## [Exercise]
Word for word, set down every record that appears below.
- Opening Delimiter -
-- ==== Sys2Proof/Laws/Keeps/Resets.lean ====
section
/-!
SUPPORT. What the operations of Machine/Resets.lean keep.
-/
namespace Sys2Proof.Machine

theorem State.resetSelectors_keeps (s : State) {a₀ : State} (hk : Keeps a₀ s) :
    Keeps a₀ (State.resetSelectors s) := by
  unfold State.resetSelectors
  repeat' with_reducible first | assumption | apply State.mCvn_keeps | apply State.mStk_keeps | apply State.mTally_keeps | apply State.mSerais_keeps | apply State.mHearths_keeps | apply State.mSieves_keeps | apply State.mDepot_keeps | apply State.mDampers_keeps | apply State.mRoutes_keeps | apply State.mFlt_keeps

theorem State.resetFn_keeps (s : State) (f : Nat) {a₀ : State} (hk : Keeps a₀ s) :
    Keeps a₀ (State.resetFn s f) := by
  unfold State.resetFn
  repeat' with_reducible first | intro _ | assumption | apply Keeps.foldl | apply State.mStk_keeps | apply State.mFn_keeps | apply State.mLog_keeps | apply State.teardown_keeps | apply State.bxReset_keeps | apply State.resetSelectors_keeps | split

theorem State.resetFns_keeps (s : State) (vfsOnly : Bool) {a₀ : State} (hk : Keeps a₀ s) :
    Keeps a₀ (State.resetFns s vfsOnly) := by
  unfold State.resetFns
  repeat' with_reducible first | intro _ | assumption | apply Keeps.foldl | apply State.resetFn_keeps

end Sys2Proof.Machine
end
- Closing Delimiter -
## [Response to the task]
-- ==== Sys2Proof/Laws/Keeps/Resets.lean ====
section
/-!
SUPPORT. What the operations of Machine/Resets.lean keep.
-/
namespace Sys2Proof.Machine

theorem State.resetSelectors_keeps (s : State) {a₀ : State} (hk : Keeps a₀ s) :
    Keeps a₀ (State.resetSelectors s) := by
  unfold State.resetSelectors
  repeat' with_reducible first | assumption | apply State.mCvn_keeps | apply State.mStk_keeps | apply State.mTally_keeps | apply State.mSerais_keeps | apply State.mHearths_keeps | apply State.mSieves_keeps | apply State.mDepot_keeps | apply State.mDampers_keeps | apply State.mRoutes_keeps | apply State.mFlt_keeps

theorem State.resetFn_keeps (s : State) (f : Nat) {a₀ : State} (hk : Keeps a₀ s) :
    Keeps a₀ (State.resetFn s f) := by
  unfold State.resetFn
  repeat' with_reducible first | intro _ | assumption | apply Keeps.foldl | apply State.mStk_keeps | apply State.mFn_keeps | apply State.mLog_keeps | apply State.teardown_keeps | apply State.bxReset_keeps | apply State.resetSelectors_keeps | split

theorem State.resetFns_keeps (s : State) (vfsOnly : Bool) {a₀ : State} (hk : Keeps a₀ s) :
    Keeps a₀ (State.resetFns s vfsOnly) := by
  unfold State.resetFns
  repeat' with_reducible first | intro _ | assumption | apply Keeps.foldl | apply State.resetFn_keeps

end Sys2Proof.Machine
end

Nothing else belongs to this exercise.